EXERCISE AIM
Which lines in the data contain the word "execKstSetuse"? Please copy each of them.

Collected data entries

-- ==== Sys2Proof/Laws/KeepsKeys.lean ====
section
/-! SUPPORT. What the definitions of Sys2Proof/Machine/Keys.lean keep: one lemma each, in the terms of `Keeps`. -/

namespace Sys2Proof.Machine

open Sys2Proof

theorem State.kstWrite_keeps {s0 : State} {p1 : Machine.State} {p2 : Nat} {p3 : Option HeldKst} {p4 : Machine.State → Machine.State} (hp1 : Keeps s0 (p1)) (hp4 : ∀ q0, Keeps s0 (q0) → Keeps s0 (p4 q0)) : Keeps s0 (@State.kstWrite p1 p2 p3 p4) := by
  unfold State.kstWrite
  refine keeps_ite (fun _ => ?_) (fun _ => ?_)
  · refine State.mark_keeps ?_
    · exact hp1
  · extract_lets +onlyGivenNames -merge -underBinder x1
    have h2 : Keeps s0 (x1) := by
      unfold x1
      refine State.mark_keeps ?_
      · refine State.wr_keeps ?_
        · exact hp1
    clear_value x1
    apply keeps_gen x1 h2
    clear h2
    intro x1 h2
    refine keeps_ite (fun _ => ?_) (fun _ => ?_)
    · exact keeps_upd h2 rfl rfl rfl rfl rfl rfl rfl rfl rfl rfl rfl rfl (.inl rfl)
    · refine hp4 _ ?_
      · exact h2

theorem State.kstDone_keeps {s0 : State} {p1 : Machine.State} {p2 : Nat} (hp1 : Keeps s0 (p1)) : Keeps s0 (@State.kstDone p1 p2) := by
  unfold State.kstDone
  refine State.unmark_keeps ?_
  · refine State.wr_keeps ?_
    · exact hp1

theorem State.startSweep_keeps {s0 : State} {p1 : Machine.State} (hp1 : Keeps s0 (p1)) : Keeps s0 (@State.startSweep p1) := by
  unfold State.startSweep
  refine State.mark_keeps ?_
  · exact keeps_upd hp1 rfl rfl rfl rfl rfl rfl rfl rfl rfl rfl rfl rfl (.inl rfl)

theorem State.kstDestroy_keeps {s0 : State} {p1 : Machine.State} (hp1 : Keeps s0 (p1)) : Keeps s0 (@State.kstDestroy p1) := by
  unfold State.kstDestroy
  extract_lets +onlyGivenNames -merge -underBinder x1
  try clear_value x1
  extract_lets +onlyGivenNames -merge -underBinder x2
  try clear_value x2
  split
  · refine State.kstDone_keeps ?_
    · exact hp1
  · refine keeps_ite (fun _ => ?_) (fun _ => ?_)
    · refine State.kstDone_keeps ?_
      · refine State.destroyKey_keeps ?_
        · exact hp1
    · refine State.startSweep_keeps ?_
      · refine State.destroyKey_keeps ?_
        · exact hp1

theorem execKstDestroy_keeps {s0 : State} {p1 : Machine.State} (hp1 : Keeps s0 (p1)) : KeepsO s0 (@execKstDestroy p1) := by
  unfold execKstDestroy
  refine keepsO_next ?_
  refine State.kstWrite_keeps ?_ ?_
  · exact hp1
  · intro q1 hq1
    refine State.kstDestroy_keeps ?_
    · exact hq1

theorem State.pgownWrite_keeps {s0 : State} {p1 : Machine.State} {p2 : Nat} {p3 : Word} (hp1 : Keeps s0 (p1)) : Keeps s0 (@State.pgownWrite p1 p2 p3) := by
  unfold State.pgownWrite
  extract_lets +onlyGivenNames -merge -underBinder x1
  try clear_value x1
  extract_lets +onlyGivenNames -merge -underBinder x2
  try clear_value x2
  refine keeps_ite (fun _ => ?_) (fun _ => ?_)
  · exact hp1
  · refine keeps_ite (fun _ => ?_) (fun _ => ?_)
    · refine State.mark_keeps ?_
      · exact hp1
    · extract_lets +onlyGivenNames -merge -underBinder y4 x3
      try clear_value y4
      have h5 : Keeps s0 (x3) := by
        unfold x3
        refine keeps_ite (fun _ => ?_) (fun _ => ?_)
        · exact keeps_upd hp1 rfl rfl rfl rfl rfl rfl rfl rfl rfl rfl rfl rfl (.inl rfl)
        · exact hp1
      clear_value x3
      apply keeps_gen x3 h5
      clear h5
      intro x3 h5
      refine State.setReg_keeps ?_
      · exact h5

theorem State.kstInfo_keeps {s0 : State} {p1 : Machine.State} (hp1 : Keeps s0 (p1)) : Keeps s0 (@State.kstInfo p1) := by
  unfold State.kstInfo
  extract_lets +onlyGivenNames -merge -underBinder x1
  try clear_value x1
  extract_lets +onlyGivenNames -merge -underBinder x2
  try clear_value x2
  extract_lets +onlyGivenNames -merge -underBinder x3
  try clear_value x3
  refine keeps_ite (fun _ => ?_) (fun _ => ?_)
  · refine State.kstDone_keeps ?_
    · exact hp1
  · refine State.kstDone_keeps ?_
    · refine State.setReg_keeps ?_
      · refine State.setReg_keeps ?_
        · refine State.setReg_keeps ?_
          · exact hp1

theorem State.kstOrphan_keeps {s0 : State} {p1 : Machine.State} (hp1 : Keeps s0 (p1)) : Keeps s0 (@State.kstOrphan p1) := by
  unfold State.kstOrphan
  extract_lets +onlyGivenNames -merge -underBinder x1
  try clear_value x1
  extract_lets +onlyGivenNames -merge -underBinder x2
  try clear_value x2
  split
  · refine State.kstDone_keeps ?_
    · exact hp1
  · refine State.startSweep_keeps ?_
    · refine State.orphanKey_keeps ?_
      · exact hp1

theorem State.kstSetuse_keeps {s0 : State} {p1 : Machine.State} (hp1 : Keeps s0 (p1)) : Keeps s0 (@State.kstSetuse p1) := by
  unfold State.kstSetuse
  extract_lets +onlyGivenNames -merge -underBinder x1
  try clear_value x1
  extract_lets +onlyGivenNames -merge -underBinder x2
  try clear_value x2
  extract_lets +onlyGivenNames -merge -underBinder x3
  try clear_value x3
  extract_lets +onlyGivenNames -merge -underBinder x4
  try clear_value x4
  split
  · refine State.kstDone_keeps ?_
    · exact hp1
  · extract_lets +onlyGivenNames -merge -underBinder x5
    have h6 : Keeps s0 (x5) := by
      unfold x5
      refine State.setKslot_keeps ?_
      · exact hp1
    clear_value x5
    apply keeps_gen x5 h6
    clear h6
    intro x5 h6
    refine State.kstDone_keeps ?_
    · refine keeps_ite (fun _ => ?_) (fun _ => ?_)
      · refine State.exhaustCheck_keeps ?_
        · exact h6
      · exact h6

theorem State.kstCtrRead_keeps {s0 : State} {p1 : Machine.State} (hp1 : Keeps s0 (p1)) : Keeps s0 (@State.kstCtrRead p1) := by
  unfold State.kstCtrRead
  refine State.kstDone_keeps ?_
  · refine State.setReg_keeps ?_
    · exact hp1

theorem State.kstCtrInc_keeps {s0 : State} {p1 : Machine.State} (hp1 : Keeps s0 (p1)) : Keeps s0 (@State.kstCtrInc p1) := by
  unfold State.kstCtrInc
  split
  · refine State.kstDone_keeps ?_
    · exact hp1
  · refine State.kstDone_keeps ?_
    · refine State.bumpMonotonic_keeps ?_
      · exact hp1

theorem State.kstInvalid_keeps {s0 : State} {p1 : Machine.State} (hp1 : Keeps s0 (p1)) : Keeps s0 (@State.kstInvalid p1) := by
  unfold State.kstInvalid
  refine State.kstDone_keeps ?_
  · exact hp1

theorem State.kstCmdWrite_keeps {s0 : State} {p1 : Machine.State} {p2 : Word} (hp1 : Keeps s0 (p1)) : Keeps s0 (@State.kstCmdWrite p1 p2) := by
  unfold State.kstCmdWrite
  split
  · refine State.kstWrite_keeps ?_ ?_
    · exact hp1
    · intro q1 hq1
      refine State.kstInfo_keeps ?_
      · exact hq1
  · refine State.kstWrite_keeps ?_ ?_
    · exact hp1
    · intro q2 hq2
      refine State.kstDestroy_keeps ?_
      · exact hq2
  · refine State.kstWrite_keeps ?_ ?_
    · exact hp1
    · intro q3 hq3
      refine State.kstOrphan_keeps ?_
      · exact hq3
  · refine State.kstWrite_keeps ?_ ?_
    · exact hp1
    · intro q4 hq4
      refine State.kstSetuse_keeps ?_
      · exact hq4
  · refine State.kstWrite_keeps ?_ ?_
    · exact hp1
    · intro q5 hq5
      refine State.kstCtrRead_keeps ?_
      · exact hq5
  · refine State.kstWrite_keeps ?_ ?_
    · exact hp1
    · intro q6 hq6
      refine State.kstCtrInc_keeps ?_
      · exact hq6
  · refine State.kstWrite_keeps ?_ ?_
    · exact hp1
    · intro q7 hq7
      refine State.kstInvalid_keeps ?_
      · exact hq7

theorem execSprPgownWrite_keeps {s0 : State} {p1 : PageNo} {p2 : Word} {p3 : Machine.State} (hp3 : Keeps s0 (p3)) : KeepsO s0 (@execSprPgownWrite p1 p2 p3) := by
  unfold execSprPgownWrite
  refine guardRsvd_keeps ?_
  · refine keepsO_next ?_
    refine State.pgownWrite_keeps ?_
    · exact hp3

theorem execSprPageOwnerTakeover_keeps {s0 : State} {p1 : PageNo} {p2 : Machine.State} (hp2 : Keeps s0 (p2)) : KeepsO s0 (@execSprPageOwnerTakeover p1 p2) := by
  unfold execSprPageOwnerTakeover
  refine keepsO_ite (fun _ => ?_) (fun _ => ?_)
  · refine keepsO_next ?_
    exact hp2
  · refine keepsO_next ?_
    exact keeps_upd hp2 rfl rfl rfl rfl rfl rfl rfl rfl rfl rfl rfl rfl (.inl rfl)

theorem execKstInfo_keeps {s0 : State} {p1 : Machine.State} (hp1 : Keeps s0 (p1)) : KeepsO s0 (@execKstInfo p1) := by
  unfold execKstInfo
  refine keepsO_next ?_
  refine State.kstWrite_keeps ?_ ?_
  · exact hp1
  · intro q1 hq1
    refine State.kstInfo_keeps ?_
    · exact hq1

theorem execSprPageForeignAccess_keeps {s0 : State} {p1 : PageNo} {p2 : Master} {p3 : Fin 4} {p4 : Fin 256} {p5 : Option Word} {p6 : Machine.State} (hp6 : Keeps s0 (p6)) : KeepsO s0 (@execSprPageForeignAccess p1 p2 p3 p4 p5 p6) := by
  unfold execSprPageForeignAccess
  extract_lets +onlyGivenNames -merge -underBinder x1
  try clear_value x1
  extract_lets +onlyGivenNames -merge -underBinder x2
  try clear_value x2
  refine keepsO_ite (fun _ => ?_) (fun _ => ?_)
  · split
    · refine keepsO_next ?_
      exact keeps_upd hp6 rfl rfl rfl rfl rfl rfl rfl rfl rfl rfl rfl rfl (.inl rfl)
    · refine keepsO_next ?_
      refine State.emit_keeps ?_
      · exact hp6
  · extract_lets +onlyGivenNames -merge -underBinder x3
    have h4 : Keeps s0 (x3) := by
      unfold x3
      refine State.leveeEvent_keeps ?_
      · refine State.mark_keeps ?_
        · exact hp6
    clear_value x3
    apply keeps_gen x3 h4
    clear h4
    intro x3 h4
    refine keepsO_next ?_
    refine keeps_ite (fun _ => ?_) (fun _ => ?_)
    · exact h4
    · refine State.emit_keeps ?_
      · exact h4

theorem execKstOrphan_keeps {s0 : State} {p1 : Machine.State} (hp1 : Keeps s0 (p1)) : KeepsO s0 (@execKstOrphan p1) := by
  unfold execKstOrphan
  refine keepsO_next ?_
  refine State.kstWrite_keeps ?_ ?_
  · exact hp1
  · intro q1 hq1
    refine State.kstOrphan_keeps ?_
    · exact hq1

theorem execKstSetuse_keeps {s0 : State} {p1 : Machine.State} (hp1 : Keeps s0 (p1)) : KeepsO s0 (@execKstSetuse p1) := by
  unfold execKstSetuse
  refine keepsO_next ?_
  refine State.kstWrite_keeps ?_ ?_
  · exact hp1
  · intro q1 hq1
    refine State.kstSetuse_keeps ?_
    · exact hq1

theorem execKstCtrRead_keeps {s0 : State} {p1 : Machine.State} (hp1 : Keeps s0 (p1)) : KeepsO s0 (@execKstCtrRead p1) := by
  unfold execKstCtrRead
  refine keepsO_next ?_
  refine State.kstWrite_keeps ?_ ?_
  · exact hp1
  · intro q1 hq1
    refine State.kstCtrRead_keeps ?_
    · exact hq1

theorem execKstCtrInc_keeps {s0 : State} {p1 : Machine.State} (hp1 : Keeps s0 (p1)) : KeepsO s0 (@execKstCtrInc p1) := by
  unfold execKstCtrInc
  refine keepsO_next ?_
  refine State.kstWrite_keeps ?_ ?_
  · exact hp1
  · intro q1 hq1
    refine State.kstCtrInc_keeps ?_
    · exact hq1

theorem execKstCmdInvalid_keeps {s0 : State} {p1 : Bool} {p2 : Machine.State} (hp2 : Keeps s0 (p2)) : KeepsO s0 (@execKstCmdInvalid p1 p2) := by
  unfold execKstCmdInvalid
  refine keepsO_next ?_
  refine State.kstWrite_keeps ?_ ?_
  · exact hp2
  · intro q1 hq1
    refine State.kstInvalid_keeps ?_
    · exact hq1

theorem execOrphanSweepEnd_keeps {s0 : State} {p1 : Machine.State} (hp1 : Keeps s0 (p1)) : KeepsO s0 (@execOrphanSweepEnd p1) := by
  unfold execOrphanSweepEnd
  refine keepsO_ite (fun _ => ?_) (fun _ => ?_)
  · refine keepsO_next ?_
    exact hp1
  · extract_lets +onlyGivenNames -merge -underBinder x1
    have h2 : Keeps s0 (x1) := by
      unfold x1
      refine State.unmark_keeps ?_
      · refine State.cancelSwitches_keeps ?_
        · refine State.sweepAll_keeps ?_
          · exact hp1
    clear_value x1
    apply keeps_gen x1 h2
    clear h2
    intro x1 h2
    refine keepsO_ite (fun _ => ?_) (fun _ => ?_)
    · refine keepsO_next ?_
      refine State.kstDone_keeps ?_
      · exact keeps_upd h2 rfl rfl rfl rfl rfl rfl rfl rfl rfl rfl rfl rfl (.inl rfl)
    · refine keepsO_next ?_
      exact h2

theorem State.kstRelease_keeps {s0 : State} {p1 : Machine.State} (hp1 : Keeps s0 (p1)) : Keeps s0 (@State.kstRelease p1) := by
  unfold State.kstRelease
  extract_lets +onlyGivenNames -merge -underBinder y2 x1
  try clear_value y2
  have h3 : Keeps s0 (x1) := by
    unfold x1
    exact keeps_upd hp1 rfl rfl rfl rfl rfl rfl rfl rfl rfl rfl rfl rfl (.inl rfl)
  clear_value x1
  apply keeps_gen x1 h3
  clear h3
  intro x1 h3
  split
  · exact hp1
  · refine State.kstDestroy_keeps ?_
    · exact h3
  · refine State.kstOrphan_keeps ?_
    · exact h3
  · refine State.kstSetuse_keeps ?_
    · exact h3
  · refine State.kstCtrInc_keeps ?_
    · exact h3

end Sys2Proof.Machine
end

SOLUTION TO THIS TASK
theorem execKstSetuse_keeps {s0 : State} {p1 : Machine.State} (hp1 : Keeps s0 (p1)) : KeepsO s0 (@execKstSetuse p1) := by
  unfold execKstSetuse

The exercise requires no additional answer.